Anything less than 5 million people is not a real city. Disagree with me? You're a jealous small town hillbilly.
Atlanta, Boston, San Francisco, and Seattle (all of which are right at 5 million or under) are every bit the cities that Los Angeles, Miami, and NYC are. They all offer major sports teams, have IKEAs, are major ports/transportation hubs, economic powerhouses, and major draws for tourists and immigrants. Just because it's not a global alpha-plus city doesn't mean it's not a real city. It's almost the exact same thing, just on a slightly smaller scale. Sometimes, less can actually be more.
When I think of real cities I think of the NE+Mid Atlantic and the midwest. SF Bay Area and LA are real too. Most cities in the south are so spread out that they seem to look country to me. Charlotte and Jacksonville look country except downtown. Atlanta seems real but again, only 400K something people living in 132 sq miles. Most major cites in the south are like large towns not cities. I wouldn't call Houston a city just a very large town/suburb.

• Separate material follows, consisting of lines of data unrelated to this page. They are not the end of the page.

theorem keepsLatch_lateEvent (o : QuadId) (b : ScanBuf) (s : State) : KeepsLatch o s (lateEvent o b s) := by
  unfold lateEvent
  split
  · exact .refl o s
  · refine .post ?_ ..
    exact .modOut (.refl o s) fun _ => rfl

theorem keepsLatch_genlockSettled (o : QuadId) (r : Raster) (s : State) : KeepsLatch o s (genlockSettled o r s) := by
  unfold genlockSettled
  dsimp only
  split
  · split
    · refine .post ?_ ..
      exact .modOut (.refl o s) fun _ => rfl
    · exact .refl o s
  · exact .refl o s

theorem keepsLatch_sendEmbedded (o : QuadId) (s : State) : KeepsLatch o s (sendEmbedded o s) := by
  unfold sendEmbedded
  dsimp only
  split
  · exact .refl o s
  · exact (KeepsLatch.refl o s).emit _

theorem keepsLatch_sendPicture (o : QuadId) (s : State) : KeepsLatch o s (sendPicture o s) := by
  unfold sendPicture
  split
  · exact .refl o s
  · split
    · exact (KeepsLatch.refl o s).emit _
    · exact .refl o s

/-- The output once its committed frame, if there is one, is the one it shows. -/
def takeReady (y : Output) : Output := { y with shown := if y.ready.isSome then y.ready else y.shown, ready := none }

theorem takeReady_none {y : Output} (h : y.ready = none) : takeReady y = y := by
  simp only [takeReady, h, Option.isSome_none, Bool.false_eq_true, ↓reduceIte]
  rw [← h]

theorem takeReady_some {y : Output} {b : ScanBuf} (h : y.ready = some b) : takeReady y = { y with shown := some b, ready := none } := by
  simp only [takeReady, h, Option.isSome_some, ↓reduceIte]

/-- A latch takes the committed frame and logs what the output now shows; what comes after keeps that. -/
theorem outputLatch_latches {r : Raster} (hraster : s.outputs[o].raster = some r) (hup : blockDown s (0x30 + o.val) = false) :
    ∃ flags, KeepsLatch o (modOut o (fun y => logFrame flags (takeReady y)) s) (outputLatch o s) := by
  have hsent : ∀ t u : State, KeepsLatch o t u → KeepsLatch o t (
      let v := sendEmbedded o (genlockSettled o r u)
      if r.sync = 2 && !s.outputs[o].teFree then v else sendPicture o v) := by
    intro t u h
    have hv := (h.trans (keepsLatch_genlockSettled o r u)).trans (keepsLatch_sendEmbedded ..)
    dsimp only
    split
    · exact hv
    · exact hv.trans (keepsLatch_sendPicture ..)
  unfold outputLatch
  rw [hraster]
  dsimp only
  rw [if_neg (ne_true_of_eq_false hup)]
  rcases hready : s.outputs[o].ready with _ | b
  · have hlog (flags : Output → BitVec 16) : modOut o (fun y => logFrame (flags y) y) s =
        modOut o (fun y => logFrame (flags s.outputs[o]) (takeReady y)) s :=
      modOut_congr (congrArg _ (takeReady_none hready).symm)
    dsimp only
    rw [hlog]
    exact ⟨_, hsent _ _ (.refl ..)⟩
  · have hlog (flags : Output → BitVec 16) : modOut o (fun y => logFrame (flags y) { y with shown := some b, ready := none }) s =
        modOut o (fun y => logFrame (flags s.outputs[o]) (takeReady y)) s :=
      modOut_congr (congrArg _ (takeReady_some hready).symm)
    dsimp only
    rw [hlog]
    exact ⟨_, hsent _ _ ((keepsLatch_lateEvent ..).trans (keepsLatch_freezeEvent ..))⟩

/-- A latch reaches nothing but its output, events and what is sent; of its output it leaves the frame taken, counted and logged. -/
theorem outputLatch_takes {r : Raster} (hraster : s.outputs[o].raster = some r) (hup : blockDown s (0x30 + o.val) = false) :
    OnlyOutput o s (outputLatch o s)
    ∧ ∃ flags, latchPart (outputLatch o s).outputs[o] = latchPart (logFrame flags (takeReady s.outputs[o])) := by
  obtain ⟨flags, hafter⟩ := outputLatch_latches hraster hup
  exact ⟨(onlyOutput_modOut ..).trans hafter.toOnlyOutput, flags, hafter.latch.trans (congrArg latchPart (modOut_self ..))⟩

theorem outputLatch_noRaster (h : s.outputs[o].raster = none) : outputLatch o s = s := by
  unfold outputLatch
  rw [h]

theorem outputLatch_down (h : blockDown s (0x30 + o.val) = true) : outputLatch o s = s := by
  unfold outputLatch
  split
  · rfl
  · exact if_pos h

/-! ## Underruns (R313) -/

theorem scanFifoUnderrun_noRaster (h : s.outputs[o].raster = none) : scanFifoUnderrun o s = s :=
  if_pos (by rw [h]; rfl)

/-- The newest entry of the log is marked. -/
theorem scanFifoUnderrun_raster (h : s.outputs[o].raster.isSome = true) : scanFifoUnderrun o s =
    raise0 0x50 (emit (.borderLine o) (modOut o (fun y => { y with
      counts := { y.counts with underruns := bump y.counts.underruns }
      log := (y.log.take 1).map (fun l => { l with flags := l.flags ||| 16#16 }) ++ y.log.drop 1 }) s)) := by
  refine (if_neg (by rw [← Option.not_isSome, h]; decide)).trans (congrArg (fun t => raise0 0x50 (emit _ t)) (modOut_congr ?_))
  rcases s.outputs[o].log with _ | ⟨l, rest⟩ <;> rfl
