-- ==== Sys2Proof/Syntax.lean ====
section
/-! DEFINITION. The commands of the UM6464 as a block: every row of spec/opcode_table.json, with its operands. A command
that is an access names its source; a command that is an event of the outside world carries what that event brings (a level, a
measured value, a received frame). -/

namespace Sys2Proof
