def lkSTATE (l : Nat) : Field := linkField F.FHL_B_STAT_STATE l
def lkWIDTH (l : Nat) : Field := linkField F.FHL_B_STAT_WIDTH l
def lkPAR (l : Nat) : Field := linkField F.FHL_B_STAT_PAR l
def lkNARROW (l : Nat) : Field := linkField F.FHL_B_STAT_NARROW l
def lkREPAIR (l : Nat) : Field := linkField F.FHL_B_STAT_REPAIR l
def lkOFF (l : Nat) : Field := linkField F.FHL_B_STAT_OFF l
def lkFARREP (l : Nat) : Field := linkField F.FHL_B_TXSTAT_FAR_REP l
def lkTXOFF (l : Nat) : Field := linkField F.FHL_B_TXSTAT_TXOFF l
def lkPOL (l : Nat) : Field := linkField F.FHL_B_POL_INV l
def lkUNCORR (l : Nat) : Field := linkField F.FHL_B_UNCORR_COUNT l
def lkPARMIS (l : Nat) : Field := linkField F.FHL_B_PARMIS_COUNT l
def lkREPCOL (l : Nat) : Field := linkField F.FHL_B_REPCOL_COUNT l
def lkATTEMPTS (l : Nat) : Field := linkField F.FHL_B_TRAIN_ATTEMPTS l
def lkLASTMS (l : Nat) : Field := linkField F.FHL_B_TRAIN_LAST_MS l
def lnSTATE (l k : Nat) : Field := linkField (fun i => F.FHL_BL_STAT_STATE i k) l
def lnCAUSE (l k : Nat) : Field := linkField (fun i => F.FHL_BL_STAT_CAUSE i k) l
def lnREPAIRS (l k : Nat) : Field := linkField (fun i => F.FHL_BL_STAT_REPAIRS i k) l
def lnSKEW (l k : Nat) : Field := linkField (fun i => F.FHL_BL_STAT_SKEW_UI i k) l
def lnCTLE (l k : Nat) : Field := linkField (fun i => F.FHL_BL_EQ_CTLE i k) l
def lnTAPS (l k : Nat) : Field := linkField (fun i => F.FHL_BL_EQ_TAPS i k) l
def lnCV (l k : Nat) : Field := linkField (fun i => F.FHL_BL_CV_COUNT i k) l
def lnVALID (l k : Nat) : Field := linkField (fun i => F.FHL_BL_EYE_VALID i k) l
def lnNEW (l k : Nat) : Field := linkField (fun i => F.FHL_BL_EYE_NEW i k) l
def lnSEQ (l k : Nat) : Field := linkField (fun i => F.FHL_BL_EYE_SEQ i k) l
def lnHEIGHT (l k : Nat) : Field := linkField (fun i => F.FHL_BL_EYE_HEIGHT i k) l
def lnWIDTH (l k : Nat) : Field := linkField (fun i => F.FHL_BL_EYE_WIDTH i k) l

/-- Training states (table "training states"). -/
def stOFF : Nat := 0
def stDETECT : Nat := 1
def stLOCK : Nat := 2
def stEQUALISE : Nat := 3
def stDESKEW : Nat := 4
def stQUALIFY : Nat := 5
def stHANDSHAKE : Nat := 6
def stBYPASS : Nat := 8
def stDOWN : Nat := 9

/-- The domain of a link. -/
def linkDom (l : Nat) : Nat := if l < 2 then domFH l else domRG (l - 2)

/-- The state of a link; OFF while its domain is off. -/
def State.linkState (s : State) (l : Nat) : Nat := if s.up (linkDom l) then s.get (lkSTATE l) else stOFF

/-- Link `l` is UP. -/
def State.linkUp (s : State) (l : Nat) : Bool := s.linkState l == stUP

/-- The record of link `l`. -/
def State.port (s : State) (l : Nat) : LinkPort := (sparseFind s.link.ports l).getD {}

/-- The record of link `l` replaced. -/
def State.setPort (s : State) (l : Nat) (x : LinkPort) : State :=
  { s with link := { s.link with ports := sparsePut (fun _ => ({} : LinkPort)) s.link.ports l x } }

/-- A lane-layer event of a link: 0x0B01 to 0x0B0A for a brick, 0x0D11 to 0x0D1A for a ring port (R262, R283). -/
def linkCode (l e : Nat) : Nat := if l < 2 then 0x0B00 + e else 0x0D10 + e
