/-- Every cluster checked: on a change of power state or of the chains. -/
def State.dealCheckAll (s : State) : State := s.each (List.range 4) (fun t c => t.dealCheck c)

/-- The chains of a direction (0 RX, 1 TX) started: blocks are counted anew. -/
def State.quayChainStart (s : State) (dir : Nat) : State :=
  let t : State := if dir = 0 then { s with quay := { s.quay with ant := [], layers := [] } }
    else { s with quay := { s.quay with txWait := [], txNext := [], tapNext := [] } }
  t.each ((List.range 4).filter (fun c => t.dirOf c = dir)) (fun u c =>
    let v := if (u.cluster c).begun then u.dealStop c else u
    if v.dealing c then v.dealBegin c 0 else v)

/-- The sample of an antenna with number `j`. -/
def State.antSample (s : State) (p j : Nat) : Option RxSample :=
  ((sparseFind s.quay.ant p).getD []).find? (fun y => y.j == j)

/-- The vector of an antenna over block `n`; a lane without a sample is an invalid zero. -/
def State.antVec (s : State) (p n : Nat) : Vec :=
  let l := (List.range 8).map (fun i => s.antSample p (8 * n + i))
  let get (i : Nat) : RxSample := ((nth none l i).getD { inv := true })
  { lanes := lanes8 (fun i => (get i).v)
    tag := { stamp := stampOf (s.tapAt 1 (8 * n)), tagged := true, step := (get 0).step
             inv := maskOf ((List.range 8).filter (fun i => (get i).inv))
             ovr := maskOf ((List.range 8).filter (fun i => (get i).ovr)) } }

/-- The stored transmit sample of a layer at air index `k` (13_fronthaul_messages.md R273). -/
def State.layerSample (s : State) (l k : Nat) : Option Cx :=
  let st := 2 ^ s.gStages
  match s.msgs.store.find? (fun e => e.stream == l && decide (e.k ≤ k ∧ k < e.k + e.data.length * st)) with
  | none => none
  | some e => e.data[(k - e.k) / st]?

/-- The vector of a layer over block `n`, and the number of instants for which nothing is stored. -/
def State.layerVec (s : State) (l n : Nat) : Vec × Nat :=
  let v := (List.range 8).map (fun i => s.layerSample l (s.tx.startK + (8 * n + i) * 2 ^ s.gStages))
  ({ lanes := v.map (fun o => o.getD cx0), tag := { stamp := stampOf (s.tapAt 2 (8 * n)), tagged := true } },
    (v.filter (fun o => o.isNone)).length)

/-- The layers that a receive cluster's inputs still come from: paths that deliver. -/
def State.liveInputs (s : State) (c : Nat) : List Nat :=
  ((List.range (s.inVec c)).map (fun i => s.inBase c + i)).filter (fun p =>
    decide (p < 64) && s.tapLive 0 p && !s.rxRetired p && !(s.rxPath p).stopped)

/-- Block `n` can be dealt: every input that delivers has delivered it. -/
def State.blockReady (s : State) (c n : Nat) : Bool :=
  if s.dirOf c = 0 then
    let live := s.liveInputs c
    if live.isEmpty then decide (s.tapAt 1 (8 * n + 7) ≤ s.tide.now)
    else live.all (fun p => ((sparseFind s.quay.ant p).getD []).any (fun y => decide (8 * n + 7 ≤ y.j)))
  else true

/-- The next core of a cluster to be dealt a unit: in service, RUN, running, in ascending order after the last. -/
def State.dealCore (s : State) (c : Nat) : Option Nat :=
  let l := (s.cluster c).last
  ((List.range 24).map (fun i => (l + 1 + i) % 24)).find? (fun k =>
    s.inService c k && s.flag (F.QCTL_K_CTL_RUN (24 * c + k)) && s.coreRuns (24 * c + k))

/-- A unit with its input vectors goes to a core; what its ports already hold for it is placed. -/
def State.dealTo (s : State) (q : Nat) (u : QUnit) (vs : List Vec) : State :=
  let x := s.core q
  let t := s.setCore q { x with si0 := x.si0 ++ vs, units := x.units ++ [u] }
  (t.collect q x.out0.length).collect1 q x.out1.length

/-- One unit dealt (R213); a core under shadow shares it with its shadow (R218). -/
def State.dealUnit (s : State) (c : Nat) (u : QUnit) (vs : List Vec) : State :=
  match s.dealCore c with
  | none =>
    (s.inc (F.QCTL_C_LOST_COUNT c)).each (List.range (s.outVec c)) (fun t j =>
      t.placeOut c u j (invZeros (nth 0 u.at_ 0)))
  | some k =>
    let t := (s.setCluster c { s.cluster c with last := k }).dealTo (24 * c + k) u vs
    match (t.cluster c).shadow with
    | some h => if h.core = k ∧ h.blk ≤ u.blk ∧ (t.cluster c).swap = none then t.dealTo (24 * c + h.shadow) u vs else t
    | none => t

/-- Gauge sees the block of a transmit layer once. -/
def State.layerTap (s : State) (l n : Nat) (v : Vec) : State :=
  if (sparseFind s.quay.tapNext l).getD 0 ≤ n ∧ l < 32 then
    let t : State := { s with quay := { s.quay with tapNext := sparseInsert s.quay.tapNext l (n + 1) } }
    t.each (List.range 8) (fun u i => u.gaugeTap 2 l { n := 8 * n + i, v := lane v.lanes i })
  else s

/-- Receive samples that every dealing cluster has used are forgotten. -/
def State.antTrim (s : State) : State :=
  let l := (List.range 4).filter (fun c => s.dirOf c = 0 ∧ (s.cluster c).begun = true)
  match l.map (fun c => (s.cluster c).next) with
  | [] => { s with quay := { s.quay with ant := [] } }
  | n :: ns =>
    let m := minOf n ns
    { s with quay := { s.quay with ant := s.quay.ant.map (fun e => (e.1, e.2.filter (fun y => decide (8 * m ≤ y.j)))) } }

/-- A receive antenna sample reaches the Quay input; it is discarded while no receive cluster deals (R217). -/
def State.antPush (s : State) (p : Nat) (y : RxSample) : State :=
  if (List.range 4).any (fun c => decide (s.dirOf c = 0) && (s.cluster c).begun) then
    { s with quay := { s.quay with ant := sparseInsert s.quay.ant p ((sparseFind s.quay.ant p).getD [] ++ [y]) } }
  else s

/-- Transmit blocks are dealt this long ahead of their last air instant: the transmit budget less the arrival window and
the reserve (log entry 7). -/
def txLead : Nat := usU 10 + nsU 800

/-- The units of block `n` of a cluster. -/
def State.dealBlock (s : State) (c n : Nat) : State :=
  let at_ := s.blockAt (s.dirOf c) n
  let ins := (List.range (s.inVec c)).map (fun i => s.inBase c + i)
  if s.dirOf c = 0 then
    let vs := ins.map (fun p => if p < 64 then s.antVec p n else invZeros (nth 0 at_ 0))
    s.each (List.range (s.unitsOf c)) (fun t u => t.dealUnit c ⟨n, u, at_⟩ vs)
  else
    let vs := ins.map (fun l => s.layerVec l n)
    let gaps := vs.foldl (fun a v => a + v.2) 0
    let t := if s.ringSize ≠ 0 ∧ s.boot.chipId ≠ 0 then s.add F.RING_TXGAP_CNT_COUNT gaps else s
    let w := t.each (ins.zip vs) (fun u e => u.layerTap e.1 n e.2.1)
    w.each (List.range (s.unitsOf c)) (fun u k => u.dealUnit c ⟨n, k, at_⟩ (vs.map (fun v => v.1)))

/-- The distributor of cluster `c` deals its next block (R213). -/
def State.quayDeal (s0 : State) (c : Nat) : State :=
  let s := s0.dealCheck c
  let cl := s.cluster c
  if cl.begun then
    let t := if s.dirOf c = 0 then s else s.reachAbs (s.tapAt 2 (8 * cl.next + 7) - txLead)
    if t.blockReady c cl.next then
      let u := t.dealBlock c cl.next
      (u.setCluster c { u.cluster c with next := cl.next + 1 }).antTrim
    else t
  else s

/-! ## Writes of Cc_CTL and Cc_MAP, and of the memory window (R215, R216) -/

/-- The shadow of a cluster stops. -/
def State.shadowStop (s : State) (c : Nat) : State :=
  let cl := s.cluster c
  match cl.shadow with
  | none => s
  | some h =>
    (s.coreStop (24 * c + h.shadow)).setCluster c { cl with shadow := none }

/-- A write of Cc_CTL: fields other than RUN only while RUN = 0. -/
def State.clusterCtlWrite (s : State) (c v : Nat) : State :=
  if s.up (domQCL c) = false then s
  else
    let run := s.flag (F.QCTL_C_CTL_RUN c)
    let lock := [F.QCTL_C_CTL_DIR c, F.QCTL_C_CTL_SHADOW c, F.QCTL_C_CTL_OUT_VEC c]
    let t := if run then
        (if lock.any (fun f => bitsAt v f.lo f.width != s.get f) then s.cfgReject else s)
      else s.each lock (fun u f => u.put f (bitsAt v f.lo f.width))
    let u := (t.putb (F.QCTL_C_CTL_RUN c) (bitAt v 31)).dealCheck c
    if u.flag (F.QCTL_C_CTL_SHADOW c) then u else u.shadowStop c

/-- A write of Cc_MAP, only while RUN = 0. -/
def State.clusterMapWrite (s : State) (c v : Nat) : State :=
  if s.up (domQCL c) = false then s
  else if s.flag (F.QCTL_C_CTL_RUN c) then s.cfgReject
  else s.each [F.QCTL_C_MAP_IN_BASE c, F.QCTL_C_MAP_IN_VEC c, F.QCTL_C_MAP_OUT_BASE c, F.QCTL_C_MAP_UNITS c]
    (fun u f => u.put f (bitsAt v f.lo f.width))

/-- A word written in the memory window at address `a`: instruction memory only while the core's RUN = 0. -/
def State.quayWindowWrite (s : State) (a v : Nat) : State :=
  let q := (a - 0x1000000) / 0x20000
  let o := (a - 0x1000000) % 0x20000
  if s.up (domQCL (q / 24)) = false ∨ 0x1C000 ≤ o then s
  else if o < 0x4000 ∧ s.flag (F.QCTL_K_CTL_RUN q) = true then s.cfgReject
  else s.setMemWord a v

/-! ## Shadowing and swaps (R218, R219) -/

/-- The shadow's next turn: the lowest reserve core takes the memories of the next SWAP_SAFE core and starts; not while a
swap is pending, without a reserve, with SHADOW = 0 or outside Run. -/
def State.shadowTurn (s0 : State) (c : Nat) : State :=
  let due := match (s0.cluster c).shadow with
    | some h => s0.elapseTo (h.since + msU 10)
    | none => s0
  let s := due.shadowStop c
  let cl := s.cluster c
  if (s.up (domQCL c) && s.flag (F.QCTL_C_CTL_SHADOW c) && s.inRun && cl.swap == none) = false then s
  else
    let cores := ((List.range 24).map (fun i => (cl.turn + 1 + i) % 24)).filter (fun k =>
      s.inService c k && s.flag (F.QCTL_K_CTL_SWAP_SAFE (24 * c + k)))
    match bitList 24 (s.get (F.QCTL_C_RSV_CORES c)), cores with
    | r :: _, k :: _ =>
      let t := s.copyCore (24 * c + k) (24 * c + r)
      let u := t.setCluster c { cl with turn := k
                                        shadow := some { shadow := r, core := k, since := t.aon, blk := cl.next } }
      u.coreStart (24 * c + r)
    | _, _ => s

/-- The reason a swap is refused, 0 none (R219). -/
def State.swapReason (s : State) (c inn out : Nat) : Nat :=
  if (out < 24 && s.inService c out) = false then 2
  else if (inn < 24 && s.inReserve c inn) = false then 1
  else if s.flag (F.QCTL_K_CTL_SWAP_SAFE (24 * c + out)) = false then 3
  else if (s.cluster c).swap ≠ none then 4
  else 0

/-- Cc_SWAP.GO: the copy, or a refusal. -/
def State.swapGo (s : State) (c inn out : Nat) : State :=
  if s.up (domQCL c) = false then s
  else
    let r := s.swapReason c inn out
    let t := s.put (F.QCTL_C_SWAP_STAT_RESULT c) r
    if r ≠ 0 then t.raise 0x0907 0
    else
      let i := 24 * c + inn
      let o := 24 * c + out
      let u := (t.shadowStop c).copyCore o i
      let v := ((u.put (F.QCTL_K_CTL_START_PC i) (u.get (F.QCTL_K_CTL_START_PC o))).put (F.QCTL_K_CTL_WRAP i)
        (u.get (F.QCTL_K_CTL_WRAP o))).put (F.QCTL_K_CTL_WP_EN i) (u.get (F.QCTL_K_CTL_WP_EN o))
      let w := (v.putb (F.QCTL_K_CTL_RUN i) true).coreStart i
      (w.setCluster c { w.cluster c with swap := some { inn := inn, out := out, since := w.aon } }).putb
        (F.QCTL_C_SWAP_STAT_BUSY c) true

/-- A berth switch of a direction (0 TX, 1 RX) at instant `t`: the swaps that wait for it may go on (R219). -/
def State.quaySwitched (s : State) (dir t : Nat) : State :=
  s.each (List.range 4) (fun u c =>
    let cl := u.cluster c
    match cl.swap with
    | some w =>
      if (u.dirOf c = 0 ∧ dir = 1 ∨ u.dirOf c = 1 ∧ dir = 0) ∧ w.seen = none then
        u.setCluster c { cl with swap := some { w with seen := some t } }
      else u
    | none => u)

/-- OUT leaves service for IN: at the first block that starts at or after the berth switch, or 10 ms after the copy. -/
def State.swapSwitch (s0 : State) (c : Nat) : State :=
  match (s0.cluster c).swap with
  | none => s0
  | some w =>
    let s := match w.seen with
      | some _ => s0
      | none => s0.elapseTo (w.since + msU 10)
    let cl := s.cluster c
    let early := match w.seen with
      | some t => cl.begun && decide (s.tapAt (dirPoint (s.dirOf c)) (8 * cl.next) < t)
      | none => false
    if early then s
    else
      let t := ((s.setCluster c { cl with swap := none, drain := setBitAt cl.drain w.out true }).putb
        (F.QCTL_C_SWAP_STAT_BUSY c) false).put (F.QCTL_C_STAT_CORES c)
        (setBitAt (setBitAt (s.get (F.QCTL_C_STAT_CORES c)) w.out false) w.inn true)
      let u := (t.put (F.QCTL_C_RSV_CORES c) (setBitAt (t.get (F.QCTL_C_RSV_CORES c)) w.inn false)).put (F.QCTL_C_RET_CORES c)
        (setBitAt (t.get (F.QCTL_C_RET_CORES c)) w.out true)
      let v := (u.drained (24 * c + w.out)).raise 0x0906 0
      let x := if v.get (F.QCTL_C_RSV_CORES c) = 0 ∧ (v.cluster c).emptied = false then
          (v.setCluster c { v.cluster c with emptied := true }).raise 0x0909 0
        else v
      x.regrade 4

/-! ## Power (R216, R220) -/

/-- QCLc is lowered: programs, reserve map and retirements are lost. -/
def State.quayLower (s : State) (c : Nat) : State :=
  let t := s.clearRange (coreBase (24 * c)) (coreBase (24 * c + 24))
  { t with quay := { t.quay with
      cores := sparseKeep (fun q => q / 24 != c) t.quay.cores
      clusters := sparseErase t.quay.clusters c } }

/-- QCLc is raised: the QUAY sections of the image load its memories (their REG sections follow with the other domains'). -/
def State.quayRaise (s : State) (c : Nat) : State :=
  let ws := (s.boot.store.quay.flatMap (fun e => Config.quayBody e.2)).filter (fun e =>
    decide (coreBase (24 * c) ≤ e.1 ∧ e.1 < coreBase (24 * c + 24) ∧ e.1 % 4 = 0))
  s.each ws (fun t e => t.setMemWord e.1 e.2)

end Sys2Proof.Machine
end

I can't really speak for the rest of your post, but I have to agree with the last sentence. Houston is the prime example of a massive population living close to each other, but not creating anything of substance. I just cant bring myself to calling it a real city. I still remember the first time I went to Montrose (which is apparently a nice part of town) and getting the distinct feeling that I was in some ramshackle small town. Crumbling sidewalks, cheap street lights strung from telephone poles, parking lots haphazardly placed between buildings. It's shockingly bleak. I now understand that all if the money down there is spent on the insides of buildings and people there just don't care about aesthetics.
I don't completely agree because the pedestrian-centric "hipster" fad is relatively recent and prior to it people would have had no problem saying an auto-centric city was a "real city." Asheville, NC is much as you describe Berkeley. It's dense, organic, funky, and draws people, but I would still call it a town.
Pedestrian-centric is hipster and recent??? Have you ever left the US???
I can't really speak for the rest of your post, but I have to agree with the last sentence. Houston is the prime example of a massive population living close to each other, but not creating anything of substance. I just cant bring myself to calling it a real city. I still remember the first time I went to Montrose (which is apparently a nice part of town) and getting the distinct feeling that I was in some ramshackle small town. Crumbling sidewalks, cheap street lights strung from telephone poles, parking lots haphazardly placed between buildings. It's shockingly bleak. I now understand that all if the money down there is spent on the insides of buildings and people there just don't care about aesthetics.
I would say Village 1-20,000, town 20,000-50,000, small city 50,000-150,000, city 150,000-500,000 big city 500,000 +
According to IL law, a municipality can call itself a city or village (never a town) with no restriction on population, though at this time there are no villages over 100,000. Either can be divided into wards.